### PROBLEM REQUIREMENTS:
Could you reproduce, word for word, everything below from the line containing "unfold execDispatch" down to the line containing "with_reducible apply Good.ite", with both of those lines included and no others?

### PROVIDED RECORDS:
theorem State.deliver_good : ∀ s a1 a2, Good 12289 s (State.deliver s a1 a2) := by
  intro s a1 a2
  unfold State.deliver
  repeat' first
    | with_reducible exact Good.refl
    | with_reducible assumption
    | (extract_lets +onlyGivenNames x; (have ht : type_of% x = State := rfl); clear ht; refine Good.cut (x := x) ?_ ?_; (on_goal 1 => (unfold x; clear x)); (on_goal 2 => intro hx; clear_value x))
    | (extract_lets +onlyGivenNames x; clear_value x)
    | (with_reducible apply Good.foldl)
    | (with_reducible apply Good.foldl_snd)
    | (with_reducible apply Good.foldl_fst)
    | (with_reducible apply Good.step (State.bump_good ..))
    | (with_reducible apply Good.step (State.setCore_good ..))
    | (with_reducible apply Good.step (State.setFlow_good ..))
    | (with_reducible apply Good.step (State.setQueue_good ..))
    | (with_reducible apply Good.step (State.showIdle_good ..))
    | (with_reducible apply Good.step (State.wakeCore_good ..))
    | (with_reducible refine Good.when (fun y hy => ?_) ?_)
    | exact rfl
    | split
    | (with_reducible apply Good.upd_ost)

theorem execDispatch_good : ∀ a0 a1 s, GoodO 12289 s (execDispatch a0 a1 s) := by
  intro a0 a1 s
  unfold execDispatch
  repeat' first
    | with_reducible exact Good.refl
    | with_reducible assumption
    | (extract_lets +onlyGivenNames x; (have ht : type_of% x = State := rfl); clear ht; refine GoodO.cut (x := x) ?_ ?_; (on_goal 1 => (unfold x; clear x)); (on_goal 2 => intro hx; clear_value x))
    | (extract_lets +onlyGivenNames x; (have ht : type_of% x = State := rfl); clear ht; refine Good.cut (x := x) ?_ ?_; (on_goal 1 => (unfold x; clear x)); (on_goal 2 => intro hx; clear_value x))
    | with_reducible apply GoodO.next
    | with_reducible apply GoodO.ite
    | with_reducible apply Good.ite
    | (with_reducible apply Good.step (State.count_good ..))
    | (with_reducible apply Good.step (State.deliver_good ..))
    | exact rfl
    | split

/-- The state a GIVE leaves: `s` where it waits or faults. -/
def Given.left (s : State) : Given → State
  | .done t => t
  | .wait => s
  | .fault => s

theorem Given.left_done (s t : State) : Given.left s (.done t) = t := rfl

theorem Given.left_wait (s : State) : Given.left s .wait = s := rfl

theorem Given.left_fault (s : State) : Given.left s .fault = s := rfl

theorem Good.given {W : Nat} {a t : State} {p : Given} (e : p = .done t) (h : Good W a (Given.left a p)) : Good W a t := by
  rw [e] at h; exact h

theorem Good.giveFrom {W V : Nat} {a x t : State} {p : Given} (e : p = .done t) (g : Good V x (Given.left x p)) (hw : V ||| W = W)
    (h : Good W a x) : Good W a t := by
  rw [e] at g; exact g.step hw h

theorem State.giveNow_good : ∀ s d, Good 4097 s (Given.left s (State.giveNow s d)) := by
  intro s d
  unfold State.giveNow
  repeat' first
    | with_reducible exact Good.refl
    | rw [Given.left_done]
    | rw [Given.left_wait]
    | (with_reducible apply Good.step (State.enter_good ..))
    | exact rfl
    | split

theorem State.give_good : ∀ s c, Good 12289 s (Given.left s (State.give s c)) := by
  intro s c
  unfold State.give
  repeat' first
    | with_reducible exact Good.refl
    | with_reducible assumption
    | (extract_lets +onlyGivenNames x; clear_value x)
    | rw [Given.left_done]
    | rw [Given.left_wait]
    | rw [Given.left_fault]
    | exact (State.giveNow_good ..).step rfl Good.refl
    | (with_reducible apply Good.step (State.enter_good ..))
    | (with_reducible apply Good.step (State.enterHanded_good ..))
    | (with_reducible apply Good.step (State.setCore_good ..))
    | (with_reducible apply Good.step (State.setFlow_good ..))
    | exact rfl
    | split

### ANSWER TO THIS EXERCISE:
  unfold execDispatch
  repeat' first
    | with_reducible exact Good.refl
    | with_reducible assumption
    | (extract_lets +onlyGivenNames x; (have ht : type_of% x = State := rfl); clear ht; refine GoodO.cut (x := x) ?_ ?_; (on_goal 1 => (unfold x; clear x)); (on_goal 2 => intro hx; clear_value x))
    | (extract_lets +onlyGivenNames x; (have ht : type_of% x = State := rfl); clear ht; refine Good.cut (x := x) ?_ ?_; (on_goal 1 => (unfold x; clear x)); (on_goal 2 => intro hx; clear_value x))
    | with_reducible apply GoodO.next
    | with_reducible apply GoodO.ite
    | with_reducible apply Good.ite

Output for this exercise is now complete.